Matt_Simpson comments on AI indifference through utility manipulation - Less Wrong
You are viewing a comment permalink. View the original post to see all comments and the full post content.
You are viewing a comment permalink. View the original post to see all comments and the full post content.
Comments (53)
I still don't understand.
So I am choosing whether I want to play the lottery and commit to committing suicide if I lose. If I don't play the lottery my utility is 0, if I play I lose with probability 99%, receiving -1 utility, and win with probability 1%, receiving utility 99.
The policy of not playing the lottery has utility 0, as does playing the lottery without commitment to suicide. But the policy of playing the lottery and committing to suicide if I lose has utility 99 in worlds where I win the lottery and survive (which is the expected utility of histories consistent with my observations so far in which I survive). After applying indifference, I have expected utility of 99 regardless of lottery outcome, so this policy wins over not playing the lottery.
Having lost the lottery, I no longer have any incentive to kill myself. But I've also already either self-modified to change this or committed to dying (say by making some strategic play which causes me to get killed by humans unless I acquire a bunch of resources), so it doesn't matter what indifference would tell me to do after I've lost the lottery.
Can you explain what is wrong with this analysis, or give some more compelling argument that committing to killing myself isn't a good strategy in general?
Are you indifferent between (dying) and (not dying) or are you indifferent between (dying) and (winning the lottery and not dying)?
It should be clear that I can engineer a situation where survival <==> winning the lottery, in which case I am indifferent between (winning the lottery and not dying) and (not dying) because they occur in approximately the same set of possible worlds. So I'm simultaneously indifferent between (dying) and (not dying) and between (dying) and (winning the lottery and not dying).
That doesn't follow unless, in the beginning, you were already indifferent between (winning the lottery and not dying) and (dying). Remember, a utility function is a map from all possible states of the world to the real line (ignore what economists do with utility functions for the moment). (being alive) is one possible state of the world. (being alive and having won the lottery) is not the same state of the world. In more detail, assign arbitrary numbers for utlity (aside from rank) - suppose U(being alive) = U(being dead) = 0 and suppose U(being alive and having won the lottery) = 1.
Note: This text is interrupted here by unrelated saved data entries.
/-- Keep the time since which those conditions hold. -/
def coolTrack (s : State) : State :=
  modCrown (fun c => { c with coolSince := if coolOk s then some (c.coolSince.getD s.time.now) else none }) s

/-- Coolant critical: COOL_HOLD is entered, its source raised. -/
def coolCritical (s : State) : State :=
  if s.crown.coolHold then s
  else
    let s1 := crownLatch 0x1B5 (modCrown (fun c => { c with coolHold := true, coolGated := false, coolSince := none }) s)
    settle { s1 with led := { s1.led with stopCool := true } }

/-- A firing is in progress. -/
def anyFiring (s : State) : Bool := s.fab.mittens.any (fun e => e.2.firing.isSome)

/-- COOL_HOLD_QUIESCED (R402). -/
def coolQuiesced (s : State) : State :=
  if !s.crown.coolHold ∨ s.crown.coolGated ∨ anyFiring s then s
  else
    let s1 := voidAll 1 0xFF s
    settle (modCrown (fun c => { c with coolGated := true }) (mapMittens (fun _ m => { m with gated := true }) s1))

def execCoolHoldQuiesced (t : Nat) (s : State) : Outcome State Fault Refusal := .next (coolQuiesced (advanceTo t s))

/-- COOL_HOLD_EXIT (R402): all conditions held for 10 s. -/
def coolExit (s : State) : State :=
  match s.crown.coolSince with
  | none => s
  | some a =>
    if s.crown.coolHold ∧ coolOk s ∧ a + 10000000000 ≤ s.time.now then
      let s1 := modCrown (fun c => { c with coolHold := false, coolGated := false }) s
      settle { s1 with led := { s1.led with stopCool := false } }
    else s

def execCoolHoldExit (t : Nat) (s : State) : Outcome State Fault Refusal := .next (coolExit (advanceTo t s))

/-! ### Thermal sensors (R405 to R407) -/

/-- A sensor pair. -/
def tpair (i : Nat) (s : State) : SensePair := tget {} i s.crown.pairs

/-- The half a sensor pair lies in. -/
def pairHalf (i : Nat) : Nat := if i < 336 then i / 168 else (i - 336) / 4

/-- A corrected reading masks its sensor (R405), in 1/128 °C. -/
def outOfRange (x : Int) : Bool := decide (x < -40 * 128 ∨ 150 * 128 < x)

/-- The thresholds of R407 in 1/128 °C, 5 K lower with replaced THERMAL offsets (R411). -/
def hotLimit (c : Int) (s : State) : Int := (if s.crown.calRead ∧ !s.crown.calThermal then c - 5 else c) * 128

/-- The next record of a pair from its corrected readings. -/
def nextPair (i : Nat) (d r : Int) (s : State) : SensePair :=
  let p := tpair i s
  let mD := p.maskD || outOfRange d
  let mR := p.maskR || outOfRange r
  let both := !mD && !mR
  let far := decide (6 * 128 < (d - r).natAbs)
  let diff := if both && far then some (p.diffSince.getD s.time.now) else none
  let agree := if both && !far then some (p.agreeSince.getD s.time.now) else none
  let long : Bool := match diff with
    | none => false
    | some a => decide (a + 100000000 < s.time.now)
  let calm : Bool := match agree with
    | none => false
    | some a => decide (a + 1000000000 ≤ s.time.now)
  let hot : Option Int :=
    if both then some (max d r + if long then 3 * 128 else 0)
    else if mD ∧ mR then (if i < 336 then none else some (105 * 128))
    else some ((if mD then r else d) + 3 * 128)
  let atOrAbove := fun (c : Int) => match hot with
    | none => false
    | some h => decide (hotLimit c s ≤ h)
  { p with
    diode := d, ring := r, maskD := mD, maskR := mR, diffSince := diff, agreeSince := agree
    disagree := long || (p.disagree && !calm), hot := hot
    halfRate := atOrAbove 100 || (p.halfRate && atOrAbove 97)
    held := atOrAbove 104 || (p.held && atOrAbove 102) }

/-- Read one pair: raw diode and ring-oscillator values in 1/128 °C, corrected by the offsets in force. -/
def readPair (x : Nat × Int × Int) (s : State) : State :=
  let (i, rd, rr) := x
  let h := pairHalf i
  if 344 ≤ i ∨ !dieUp h s then s
  else
    let p := tpair i s
    let q := nextPair i (rd + tget 0 i s.crown.offD) (rr + tget 0 i s.crown.offR) s
    let s1 := modCrown (fun c => { c with pairs := tset {} i q c.pairs }) s
    let s2 := if (q.maskD ∧ !p.maskD) ∨ (q.maskR ∧ !p.maskR) then latch (h * 0x400 + 0x1B7) i s1 else s1
    let s3 := if q.disagree ∧ !p.disagree then latch (h * 0x400 + 0x1B6) i s2 else s2
    let s4 := if q.halfRate ∧ !p.halfRate ∧ i < 336 then latch (h * 0x400 + 0x1B8) i s3 else s3
    if i < 336 ∧ q.maskD ∧ q.maskR ∧ !(p.maskD && p.maskR) then latch (srcQuad i) 0 s4 else s4

/-- The hottest hot spot and its pair. -/
def hottest (s : State) : Option (Int × Nat) :=
  s.crown.pairs.foldl (fun a e => match e.2.hot, a with
    | none, _ => a
    | some h, none => some (h, e.1)
    | some h, some (m, _) => if m < h then some (h, e.1) else a) none

/-- The hottest hot spot rose by more than 5 K over the last second. -/
def risen (h : Int) (s : State) : Bool :=
  match s.crown.hotHist.getLast? with
  | none => false
  | some (_, o) => decide (o + 5 * 128 < h)

/-- CROWN_THERMAL_READ (R397, R405 to R407, R402): the readings of the sensor pairs; the junction-rise rule is judged at the
first read of each 10 ms. -/
def thermalRead (rs : List (Nat × Int × Int)) (s : State) : State :=
  if !crownUp s then s
  else
    let s1 := rs.foldl (fun a x => readPair x a) s
    match hottest s1 with
    | none => coolTrack s1
    | some (h, i) =>
      let now := s.time.now
      let due : Bool := match s1.crown.hotHist with
        | [] => true
        | (a, _) :: _ => decide (a / 10000000 ≠ now / 10000000)
      let s2 := modCrown (fun c => { c with
        hotTemp := h, hotWhere := i, hotSum := c.hotSum + h, hotN := c.hotN + 1
        hotHist := (now, h) :: c.hotHist.filter (fun x => decide (now ≤ x.1 + 1000000000)) }) s1
      let s3 := coolTrack s2
      if due ∧ risen h s3 then coolCritical s3 else s3

def execCrownThermalRead (t : Nat) (readings : List (Nat × Int × Int)) (s : State) : Outcome State Fault Refusal :=
  .next (thermalRead readings (advanceTo t s))

/-- SHADOW_CROWN_TAKEOVER (R397): IOD0 is isolated, the shadow crown acts. -/
def shadowTakeover (s : State) : State :=
  if dieUp 0 s ∨ !dieUp 1 s then s else settle (modCrown (fun c => { c with acting := true }) s)

def execShadowCrownTakeover (t : Nat) (s : State) : Outcome State Fault Refusal := .next (shadowTakeover (advanceTo t s))

/-! ### Tray and coolant (R399 to R404) -/

/-- A tray read is good (R399). -/
def trayGood (ack : Bool) (bs : List Byte) : Bool :=
  ack && decide (bs.length = 8) && crc8 (bs.take 7) == fieldLe bs 7 1 && bit (fieldLe bs 6 1) 0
Now you engineer the situation such that survival <==> having won the lottery. It is still the case that U(survival) = 0. Your utility function doesn't change because some random aspect of reality changes - if you evaluate the utility of a certain situation at time t, you should get the same answer at time t+1. It's still the same map from states of the world to the real line. A terse way of saying this is "when you ask the question doesn't change the answer." But if we update on the fact that survival => having won the lottery, then we know we should really be asking about U(being alive and having won the lottery) which we know to be 1, which is not the same as U(dying).